The first action (step 1)in the program is opening the device. System routine open() looks exactly as an open call for a file. As for files, the first argument is a path name, but in this case such a name specifies the device instance. In Linux the names of the devices are all contained in the /dev directory. The files contained in this directory do not correspond to real files (a Webcam is obviously different from a file), rather, they represent a rule for associating a unique name with each device in the system. In this way it is also possible to discover the available devices using the ls command to list the files contained in a directory. By convention, camera devices have the name /dev/video<n>, so the command ls /dev/video* will show how many camera devices are available in the system. The second argument given to system routine open() specifies the protection associated with that device. In this case the constant O_RDWR specifies that the device can be read and written. The returned value is an integer value that uniquely specifies within the system the Device Descriptor, that is the set of data structures held by Linux to manage this device. This number is then passed to the following ioctl() calls to specify the target device. Step 2 consists in checking whether the camera device supports read-/write operation. The attentive reader may find this a bit strange—how could the image frames be acquired otherwise?—but we shall see in the second example that an alternative way, called streaming, is normally (and indeed most often) provided. This query operation is carried out by the following line:

  status = ioctl(fd, VIDIOC_QUERYCAP, &cap);

In the above line the ioctl operation code is given by constant VIDIOC_QUERYCAP (defined, as all the other constants used in the management of the video device, in linux/videodev2.h), and the associated data structure for the pointer argument is of type v412_capability. This structure, documented in the V4L2 API specification, defines, among others, a capability field containing a bit mask specifying the supported capabilities for that device.

Line

if(cap.capabilities & V4L2_CAP_READWRITE)

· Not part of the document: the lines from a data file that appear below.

/-- Where a task stands: waiting for predecessors, its readiness word or a stream; running; being pre-empted, with its save
slot, whether its images are written, and the task that asked for the stream (R388); pre-empted with its save slot; waiting for the operations of a failed attempt before its retry (R396) or for its page faults
(R462); ended with a status and DETAIL (R358). -/
inductive TaskSt where
  | waiting
  | running (k : Nat)
  | preempting (k slot : Nat) (written : Bool) (by_ : Option Nat)
  | preempted (k slot : Nat)
  | retrying (k : Nat)
  | ended (status detail : Nat)
deriving DecidableEq, Repr

/-- What a pre-empted task keeps of one core (R107, R128, R153): tile registers, weight images with their records, active
format and pending flag, and the offsets and valid bits of its tables. -/
structure SavedCore where
  tile : List (Nat × RegData)
  array : ArrayAt
  offsets : List Nat
  valid : Nat
deriving DecidableEq, Repr

/-- What a pre-empted task keeps (R391, R392): its stream, and each participating core. -/
structure Saved where
  stream : Stream
  cores : List (Nat × SavedCore)
deriving DecidableEq, Repr

/-- A task that has been accepted (R371): its ID, owner, command position and node, predecessors, body, doorbell time,
order of acceptance, promotion, attempts and flags, the count of plan removals at its last slot collision (R380), readiness,
state, last stream, what a pre-emption saved, and the tick at which it ended.  `cmd` is the key of its command, `aborts` how many
of its attempts ended by a page fault in YK-8 mode (R462). -/
structure Task where
  id : Nat
  ctx : Nat
  q : Nat
  cmd : Nat
  node : Option Nat
  cpl : Bool
  preds : List Nat
  body : TaskBody
  cls : Nat
  doorbell : Nat
  order : Nat
  dlprom : Bool
  attempts : Nat
  aborts : Nat
  preempted : Bool
  retried : Bool
  coll : Bool
  collAt : Option Nat
  word : Nat
  st : TaskSt
  last : Option Nat
  saved : Option Saved
  dispatched : Nat
  endTick : Nat
  faults : Nat
deriving DecidableEq, Repr

/-- A command that has been fetched (R341): its 64 bytes, its place in the ring count, its doorbell time; `bad` holds the
status of a fetch that failed (R359). -/
structure Fetched where
  bytes : List Byte
  pos : Nat
  doorbell : Nat
  bad : Option Nat
deriving DecidableEq, Repr

/-- A command that has been accepted and has not completed: a key of its own, position, opcode, tag, flags, doorbell time, and what it
waits for: the IDs of its tasks that have not ended (a TASK's one, a GRAPH's nodes, those a KILL names), or a DMA chain;
`bad` is the lowest node that did not end OK, as (node, status, DETAIL). -/
structure Cmd where
  key : Nat
  pos : Nat
  opcode : Nat
  tag : Nat
  flags : Nat
  doorbell : Nat
  tasks : List Nat
  chan : Option Nat
  bad : Option (Nat × Nat × Nat)
  detail : Nat
deriving DecidableEq, Repr

/-- A completion record that waits to be written, with the key of its command (R345, R357); `stops` says that its command has stopped
the queue, whose message follows the record (R578). -/
structure Rec where
  key : Nat
  status : Nat
  opcode : Nat
  tag : Nat
  taskid : Nat
  flags : Nat
  node : Nat
  doorbell : Nat
  seqs : List Nat
  pos : Nat
  detail : Nat
  stream : Nat
  attempts : Nat
  irq : Bool
  quiet : Bool
  free : Option Nat
  stops : Bool
deriving DecidableEq, Repr

/-- A task as its command describes it, its lists read (R349 to R353). -/
structure Node where
  idx : Option Nat
  preds : List Nat
  cpl : Bool
  body : TaskBody
deriving DecidableEq, Repr

/-- What a command queue holds beside its registers: the doorbells not used up, as (TAIL, tick); the commands fetched; the
nodes of the oldest of them while it waits for task capacity, checked and read (R350, R367); the commands accepted; the
records to write. -/
structure Queue where
  bells : List (Nat × Nat)
  fetched : List Fetched
  parsed : Option (List Node)
  cmds : List Cmd
  recs : List Rec
deriving DecidableEq, Repr

def Queue.reset : Queue := ⟨[], [], none, [], []⟩

/-- A binary handle of a context (R363): its generation, and what it holds while it is loaded: area units, latency
table, CHECK and NEEDORD, and its body. -/
structure Bin where
  gen : Nat
  loaded : Bool
  units : List Nat
  bytes : Nat
  lt : LatTable
  check : Bool
  needord : Bool
  body : BinBody
deriving DecidableEq, Repr

def Bin.reset : Bin := ⟨0, false, [], 0, .a1, false, false, ⟨[], [], []⟩⟩

/-- A save slot in use (R366): context, pavilion, slot number, stream, task index. -/
structure SlotUse where
  ctx : Nat
  pav : Nat
  slot : Nat
  stream : Nat
  task : Nat
deriving DecidableEq, Repr

/-- The age and the boost of one queue at one arbitration point (R384). -/
structure Age where
  age : Nat
  boost : Nat
deriving DecidableEq, Repr
/-! ### Oantaec ports (spec/13 R518 to R545) -/

/-- A packet header (R534). -/
structure Hdr where
  ty : Nat
  attr : Nat
  src : Nat
  status : Nat
  handle : Nat
  tag : Nat
  off : Nat
  sub : Nat
  len : Nat
deriving DecidableEq, Repr

structure Pkt where
  hdr : Hdr
  body : List Byte
deriving DecidableEq, Repr

/-- A packet received and not handed on, with the flits of receive buffer that it frees (R529). -/
structure RxPkt where
  pkt : Pkt
  flits : Nat
deriving DecidableEq, Repr

/-- A sequenced flit in the replay buffer (R521, R524), with the tick of its latest sending. -/
structure TxFlit where
  seq : Nat
  vc : Nat
  ctrl : Bool
  crvc : Nat
  credit : Nat
  sop : Nat
  payload : List Byte
  sent : Nat
deriving DecidableEq, Repr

will let the program know whether read/write ability is supported by the device.

In step 3 the device is queried about the supported pixel formats. To do this, ioctl() is repeatedly called, specifying VIDIOC_ENUM_FMT operation and passing the pointer to a v412_fmtdesc structure whose fields of interest are:

index: to be set before calling ioctl() in order to specify the index of the queried format. When no more formats will be available, that is, when the index is greater or equal the number of supported indexes, ioctl() will return an error.
type: specifies the type of the buffer for which the supported format is being queried. Here, we are interested in the returned image frame, and this is set to V4L2_BUF_TYPE_VIDEO_CAPTURE
pixelformat: returned by ioctl(), specifies supported format at the given index

If the pixel format YUYV is found (this is the normal format supported by all Webcams), the program proceeds in defining an appropriate image format. There are many parameters for specifying such information, all defined in structure v412_format passed to ioctl to get (operation VIDIOC_G_FMT) or to set the format (operation VIDIOC_S_FMT). The program will first read (step 4) the currently defined image format (normally most default values are already appropriate) and then change (step 5) the formats of interest, namely, image width, image height, and the pixel format. Here, we are going to define a 640 x 480 image using the YUYV pixel format by writing the appropriate values in fields fmt.pix.width, fmt.pix.height and fmt.pix.pixelformat of the format structure. Observe that, after setting the new image format, the program checks the returned values for image width and height. In fact, it may happen that the device does not support exactly the requested image width and height, and in this case the format structure returned by ioctl contains the appropriate values, that is, the supported width and height that are closest to the desired ones. Fields pix.sizeimage will contain the total length in bytes of the image frame, which in our case will be given by 2 times width times height (recall that in YUYV format four bytes are used to encode two pixels).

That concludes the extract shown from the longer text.